# A3, Shadowgun Broke, But Riptide Got Fixed?



## trueno92 (Oct 17, 2011)

oddly, the menus now when starting riptide seem to be working fine. broke shadow gun however.
ver 1.0 and ver 1.04


----------



## Larry94 (Oct 21, 2011)

He is right. Shadowgun is completely screwed now. Guess its time to update to the all devices version.


----------



## trueno92 (Oct 17, 2011)

doesn't help, note i mentioned ver 1.04.


----------



## vsawri (Nov 18, 2011)

yeah, I'm having some problems with some other gameloft games too that worked fine in 2, but suddenly have missing textures in 3 or are very slow. But the ones that are working, are faster. Lmao. Win some, lose some.


----------



## Larry94 (Oct 21, 2011)

I fixed it. Enable the 1st and 3rd option in CF3D and its fine. Version 1.0 THD.


----------



## defiantj3 (Oct 10, 2011)

Larry94 can you explain in more detail. I went into the per app setting and I am assuming the 1 one is under the default and 2 below that and it didn't work can you tell us which option you enabled?


----------



## KaliKot (Nov 13, 2011)

vsawri said:


> yeah, I'm having some problems with some other gameloft games too that worked fine in 2, but suddenly have missing textures in 3 or are very slow. But the ones that are working, are faster. Lmao. Win some, lose some.

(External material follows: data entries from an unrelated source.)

-- ==== Sys2Proof/WellFormed.lean ====
section
/-! DEFINITION. Which instructions have an encoding: the operand ranges of 40_validator.md R120 and the class conditions of 30_encoding.md R79. -/

namespace Sys2Proof

/-- The operands are in the ranges a frame can hold (station and data number at most 9999, R73, R75,
R120), and a W_OTHERDN or OTHERCMD frame is of no other class (R79). -/
def Instr.wellFormed : Instr → Bool
  | .wCurfloor st _ => st.toNat ≤ 9999
  | .wDestfloor st _ => st.toNat ≤ 9999
  | .wLoad st _ => st.toNat ≤ 9999
  | .wOtherdn st dn _ =>
      st.toNat ≤ 9999 && dn.toNat ≤ 9999 && dn != 1#14 && dn != 2#14 && dn != 3#14
  | .othercmd st cmd dn _ => st.toNat ≤ 9999 && cmd != cmdW && dn.toNat ≤ 9999
  | .none => true
  | .idle => true
  | .finishEmpty => true
  | .discard => true
  | .wait => true
  | .finishPartial => true
  | .hold => true
  | .emit => true
  | .rejectMalformed => true
  | .rejectChecksum => true
  | .accept => true
  | .fire => true
  | .shutdown => true
  | .reset => true

end Sys2Proof
end

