-- ==== Sys2Proof/Tests/Slice0.lean ====
section
/-! SUPPORT. Tests on fixed values: expected results are the vectors of 95_test_vectors.md or worked out by hand from the rules; and for each statement with hypotheses a witness that they can be met. -/

namespace Sys2Proof.Tests

open Sys2Proof.Machine

/-! Frames of 95_test_vectors.md. -/

/-- V-ENC-1, `ENQW(1, 1, 0x0003)`. -/
def enc1 : Frame := #v[0x05, 0x30, 0x30, 0x30, 0x31, 0x57, 0x30, 0x30, 0x30, 0x31, 0x30, 0x30, 0x30, 0x33, 0x39, 0x43]

/-- V-ENC-3. -/
def enc3 : Frame := #v[0x05, 0x30, 0x30, 0x30, 0x31, 0x57, 0x30, 0x30, 0x30, 0x31, 0x30, 0x30, 0x30, 0x31, 0x39, 0x41]

/-- V-ENC-4, `ENQW(1, 3, 0x074E)`. -/
def enc4 : Frame := #v[0x05, 0x30, 0x30, 0x30, 0x31, 0x57, 0x30, 0x30, 0x30, 0x33, 0x30, 0x37, 0x34, 0x45, 0x42, 0x42]

/-- V-ENC-5. -/
def enc5 : Frame := #v[0x05, 0x30, 0x30, 0x30, 0x31, 0x57, 0x30, 0x30, 0x30, 0x32, 0x30, 0x30, 0x30, 0x33, 0x39, 0x44]

/-- V-ENC-7. -/
def enc7 : Frame := #v[0x05, 0x39, 0x39, 0x39, 0x39, 0x57, 0x39, 0x39, 0x39, 0x39, 0x46, 0x46, 0x46, 0x46, 0x33, 0x37]

/-- V-ENC-9. -/
def enc9 : Frame := #v[0x05, 0x30, 0x30, 0x30, 0x30, 0xFF, 0x30, 0x30, 0x30, 0x30, 0x30, 0x30, 0x30, 0x30, 0x33, 0x46]

/-- V-ENC-12. -/
def enc12 : Frame := #v[0x05, 0x30, 0x30, 0x30, 0x31, 0x05, 0x30, 0x30, 0x30, 0x31, 0x30, 0x30, 0x30, 0x33, 0x34, 0x41]

/-- V-ENC-13, lower case. -/
def enc13 : Frame := #v[0x05, 0x30, 0x30, 0x30, 0x31, 0x57, 0x30, 0x30, 0x30, 0x33, 0x30, 0x37, 0x34, 0x65, 0x64, 0x62]

/-- V-VAL-3: a letter in the station. -/
def val3 : Frame := #v[0x05, 0x30, 0x30, 0x41, 0x31, 0x57, 0x30, 0x30, 0x30, 0x31, 0x30, 0x30, 0x30, 0x33, 0x39, 0x43]

/-- V-VAL-7: a lower-case checksum digit. -/
def val7 : Frame := #v[0x05, 0x30, 0x30, 0x30, 0x31, 0x57, 0x30, 0x30, 0x30, 0x31, 0x30, 0x30, 0x30, 0x33, 0x39, 0x63]

/-- V-VAL-8: checksum 9D for 9C. -/
def val8 : Frame := #v[0x05, 0x30, 0x30, 0x30, 0x31, 0x57, 0x30, 0x30, 0x30, 0x31, 0x30, 0x30, 0x30, 0x33, 0x39, 0x44]

/-- V-VAL-16. -/
def val16 : Frame := #v[0x05, 0x30, 0x30, 0x34, 0x32, 0x57, 0x39, 0x39, 0x39, 0x39, 0x31, 0x32, 0x33, 0x34, 0x43, 0x42]

/-- The next state has the property. -/
def onNext (o : Out) (p : State → Bool) : Bool :=
  match o with
  | .next t => p t
  | _ => false

/-- The phase, buffer and output of a state, with one cycle's inputs; `out_raw` is V-ENC-1. -/
def at1 (ph : Phase) (buf : List Byte) (ov : Bool) (p : Pins) : State :=
  { State.reset with phase := ph, buf := buf, outValid := ov, outRaw := enc1, schedule := [p] }

/-- A byte offered. -/
def offer (b : Byte) : Pins := { quietPins with inValid := true, inData := b }

/-- The consumer ready. -/
def ready : Pins := { quietPins with outReady := true }

/-- Shutdown asserted. -/
def stop : Pins := { quietPins with shutdown := true }

/-- Everything asserted, reset too. -/
def allHigh : Pins := { rst := true, inValid := true, inData := 0x05, outReady := true, shutdown := true }

/-- The first 15 bytes of V-ENC-1. -/
def partial15 : List Byte := enc1.toList.take 15

/-- The default parameters with a capacity of 16. -/
def params16 : Params := { defaultParams with bufCap := ⟨16, by decide⟩ }

/-! WellFormed refuses each ill-formed term. -/

theorem test_wellFormed_refuses_station_10000 :
    (Instr.wCurfloor 10000 0).wellFormed = false ∧ (Instr.wDestfloor 10000 0).wellFormed = false ∧
    (Instr.wLoad 10000 0).wellFormed = false ∧ (Instr.wOtherdn 10000 4 0).wellFormed = false ∧
    (Instr.othercmd 10000 0 1 0).wellFormed = false := by decide

theorem test_wellFormed_refuses_dataNumber_10000 :
    (Instr.wOtherdn 1 10000 0).wellFormed = false ∧ (Instr.othercmd 1 0 10000 0).wellFormed = false := by
  decide

theorem test_wellFormed_refuses_another_class :
    (Instr.wOtherdn 1 1 0).wellFormed = false ∧ (Instr.wOtherdn 1 2 0).wellFormed = false ∧
    (Instr.wOtherdn 1 3 0).wellFormed = false ∧ (Instr.othercmd 1 0x57 4 0).wellFormed = false := by decide

theorem test_wellFormed_accepts_the_bounds :
    (Instr.wOtherdn 9999 9999 0xFFFF).wellFormed = true ∧
    (Instr.othercmd 9999 0x56 9999 0xFFFF).wellFormed = true := by decide

/-! Decoding: words written out from R70 and R87. -/

theorem test_decode_wCurfloor : decode defaultCodec (.frame enc1) = .instr (.wCurfloor 1 0x0003) := by decide

theorem test_decode_wDestfloor : decode defaultCodec (.frame enc5) = .instr (.wDestfloor 1 0x0003) := by decide

theorem test_decode_wLoad : decode defaultCodec (.frame enc4) = .instr (.wLoad 1 0x074E) := by decide

theorem test_decode_wOtherdn :
    decode defaultCodec (.frame val16) = .instr (.wOtherdn 42 9999 0x1234) := by decide

theorem test_decode_othercmd :
    decode defaultCodec (.frame enc9) = .instr (.othercmd 0 0xFF 0 0x0000) := by decide

/-- phase DONE, empty. -/
theorem test_decode_none : decode defaultCodec (.opsel 0b10100000#8) = .instr .none := by decide

/-- RUN, empty, output free. -/
theorem test_decode_idle : decode defaultCodec (.opsel 0b00100100#8) = .instr .idle := by decide

/-- DRAIN, empty. -/
theorem test_decode_finishEmpty : decode defaultCodec (.opsel 0b01100000#8) = .instr .finishEmpty := by decide

/-- DRAIN, full, no marker. -/
theorem test_decode_discard : decode defaultCodec (.opsel 0b01010100#8) = .instr .discard := by decide

/-- RUN, partial window at a marker. -/
theorem test_decode_wait : decode defaultCodec (.opsel 0b00001100#8) = .instr .wait := by decide

/-- DRAIN, partial window. -/
theorem test_decode_finishPartial : decode defaultCodec (.opsel 0b01001000#8) = .instr .finishPartial := by decide

/-- RUN, full window, output busy. -/
theorem test_decode_hold : decode defaultCodec (.opsel 0b00011001#8) = .instr .hold := by decide

/-- DRAIN, full window, OK. -/
theorem test_decode_emit : decode defaultCodec (.opsel 0b01011100#8) = .instr .emit := by decide

/-- RUN, full window, MALFORMED. -/
theorem test_decode_rejectMalformed : decode defaultCodec (.opsel 0b00011101#8) = .instr .rejectMalformed := by decide

/-- RUN, full window, CHECKSUM_MISMATCH. -/
theorem test_decode_rejectChecksum : decode defaultCodec (.opsel 0b00011110#8) = .instr .rejectChecksum := by decide

/-- `in_valid` and `in_ready`. -/
theorem test_decode_accept : decode defaultCodec (.xsel 0b0110000#7) = .instr .accept := by decide

/-- `out_valid` and `out_ready`. -/
theorem test_decode_fire : decode defaultCodec (.xsel 0b0001100#7) = .instr .fire := by decide

/-- `shutdown` in RUN. -/
theorem test_decode_shutdown : decode defaultCodec (.xsel 0b0000011#7) = .instr .shutdown := by decide

/-- everything, overridden by `rst`. -/
theorem test_decode_reset : decode defaultCodec (.xsel 0b1111111#7) = .instr .reset := by decide

theorem test_decode_rejects_by_name :
    decode defaultCodec (.frame val3) = .rejected .malformed ∧
    decode defaultCodec (.frame val8) = .rejected .checksumMismatch ∧
    decode defaultCodec (.opsel 0b11001100#8) = .rejected .noScanRow ∧
    decode defaultCodec (.opsel 0b00011111#8) = .rejected .noScanRow ∧
    decode defaultCodec (.xsel 0b0000000#7) = .rejected .noTransferRow ∧
    decode defaultCodec (.xsel 0b0111111#7) = .rejected .severalTransfers ∧
    decodeBytes defaultCodec partial15 = .rejected .wrongLength := by decide

theorem test_encode_vectors :
    encode defaultCodec (.wCurfloor 1 0x0003) = some (.frame enc1) ∧
    encode defaultCodec (.wOtherdn 9999 9999 0xFFFF) = some (.frame enc7) ∧
    encode { defaultCodec with hexCase := .lower } (.wLoad 1 0x074E) = some (.frame enc13) := by decide

/-- Table words; the 8-bit words are the rows' `match` values. -/
theorem test_tableWords :
    decodeTableWord 128 0x05303030315730303031303030333943 = some (.wCurfloor 1 0x0003) ∧
    decodeTableWord 128 0x05303030315730303032303030333944 = some (.wDestfloor 1 0x0003) ∧
    decodeTableWord 8 0x80 = some .none ∧ decodeTableWord 8 0x00 = some .discard ∧
    decodeTableWord 8 0x48 = some .finishPartial ∧ decodeTableWord 8 0x1E = some .rejectChecksum ∧
    decodeTableWord 8 0x30 = some .accept ∧ decodeTableWord 8 0x0C = some .fire ∧
    decodeTableWord 8 0x03 = some .shutdown ∧ decodeTableWord 8 0x40 = some .reset := by decide

/-! Validator, encoder, interpretation (B.2, B.4, B.5). -/

theorem test_validate_vectors :
    validate defaultCodec enc1 = .ok ⟨1, 0x57, 1, 0x0003, 0x9C⟩ ∧
    validate defaultCodec enc12 = .ok ⟨1, 0x05, 1, 0x0003, 0x4A⟩ ∧
    validate defaultCodec val7 = .malformed ∧
    validate defaultCodec val8 = .checksumMismatch ∧
    validate defaultCodec enc13 = .malformed ∧
    validate { defaultCodec with hexCase := .lower } enc13 = .ok ⟨1, 0x57, 3, 0x074E, 0xDB⟩ ∧
    validate { defaultCodec with hexCase := .lower } enc4 = .malformed := by decide

theorem test_ports_pack_high_byte_first :
    pack enc1 = 0x05303030315730303031303030333943#128 ∧
    validatorPorts defaultCodec 0x05303030315730303031303030333943#128 =
      (0, some ⟨1, 0x57, 1, 0x0003, 0x9C⟩) := by decide

theorem test_interpret_vectors :
    interpret ⟨1, 0x57, 1, 0xFFFF, 0⟩ = .currentFloor ⟨1, true⟩ ∧
    interpret ⟨1, 0x57, 1, 0x8000, 0⟩ = .currentFloor ⟨32768, true⟩ ∧
    interpret ⟨1, 0x57, 2, 0x0000, 0⟩ = .noDestination ∧
    interpret ⟨1, 0x57, 2, 0xFFFE, 0⟩ = .destination ⟨2, true⟩ ∧
    interpret ⟨1, 0x57, 3, 0x074E, 0⟩ = .loadKg 1870 ∧ floorText ⟨1, true⟩ = "B1F" := by decide

/-! The scan (C): V-FR-5 and V-FR-13. -/

theorem test_scan_keeps_a_truncated_frame :
    scan defaultCodec (enc1.toList.take 10) = ⟨[], 0, 0, 0, enc1.toList.take 10⟩ := by decide

theorem test_scan_rescans_an_inner_marker :
    scan defaultCodec ((mutate enc1 10 0x05).toList ++ enc4.toList) = ⟨[enc4], 14, 2, 0, []⟩ := by decide

/-! Single steps: the vectors V-CY of section D. -/

theorem test_step_idle_accepts_first_byte :
    onNext (step (at1 .run [] false (offer 0x05)))
      (fun t => t.buf == [0x05] && t.inCnt == 1 && t.noiseCnt == 0 && t.phase == .run) = true := by decide

theorem test_step_discard_pops_before_the_push :
    onNext (step (at1 .run [0x41, 0x05] false (offer 0x30)))
      (fun t => t.buf == [0x05, 0x30] && t.noiseCnt == 1 && t.inCnt == 1) = true := by decide

theorem test_step_wait_takes_the_16th_byte :
    onNext (step (at1 .run partial15 false (offer 0x43)))
      (fun t => t.buf == enc1.toList && t.frameCnt == 0 && !t.outValid) = true := by decide

theorem test_step_emit :
    onNext (step (at1 .run enc4.toList false quietPins))
      (fun t => t.buf == [] && t.outRaw == enc4 && t.outValid && t.frameCnt == 1) = true := by decide

theorem test_step_emit_with_fire_keeps_out_valid :
    onNext (step (at1 .run enc4.toList true ready))
      (fun t => t.outRaw == enc4 && t.outValid && t.taken == [enc1]) = true := by decide

theorem test_step_hold_refuses_input_when_full :
    onNext (step (at1 .run (enc4.toList ++ enc4.toList) true (offer 0x41)))
      (fun t => t.buf == enc4.toList ++ enc4.toList && t.inCnt == 0 && t.outRaw == enc1 && t.outValid)
      = true := by decide

theorem test_step_rejectMalformed :
    onNext (step (at1 .run val3.toList false quietPins))
      (fun t => t.buf == val3.toList.tail && t.malCnt == 1 && t.ckCnt == 0 && !t.outValid) = true := by decide

theorem test_step_rejectChecksum_with_fire :
    onNext (step (at1 .run val8.toList true ready))
      (fun t => t.buf == val8.toList.tail && t.ckCnt == 1 && t.malCnt == 0 && !t.outValid) = true := by decide

theorem test_step_shutdown_cycle_still_accepts :
    onNext (step (at1 .run [0x05, 0x30] false { offer 0x30 with shutdown := true }))
      (fun t => t.buf == [0x05, 0x30, 0x30] && t.phase == .drain && t.inCnt == 1) = true := by decide

theorem test_step_finishPartial_refuses_input :
    onNext (step (at1 .drain [0x05, 0x30, 0x30, 0x30] false (offer 0x30)))
      (fun t => t.buf == [] && t.phase == .done && t.residueLen == 4 && t.inCnt == 0 && t.doneFlag)
      = true := by decide

theorem test_step_finishEmpty :
    onNext (step (at1 .drain [] false quietPins)) (fun t => t.phase == .done && t.residueLen == 0) = true := by
  decide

Which gameloft games are you referring to? would be helpful for the topic


----------



## vsawri (Nov 18, 2011)

dungeon hunter 2 was one of them, it seems that in alpha 2 all the textures in these gameloft games was forced at 16bit quality even if you picked 32bit in chainfire 3d. that seemed to be the problem as i see it. I did some back and forth testing so i'm pretty sure as I see very visible color and dithering differences. using alpha 3, i forced the quality of textures at 16bit and all games that worked in alpha 2 work again.


----------



## treybarnes66 (Nov 16, 2011)

Vol dwn + pwer.

Sent from my Galaxy Nexus using Tapatalk 2


----------



## rohan (Oct 10, 2011)

treybarnes66 said:


> Vol dwn + pwer.
> 
> Sent from my Galaxy Nexus using Tapatalk 2


Way to bump a 6 month old thread...


----------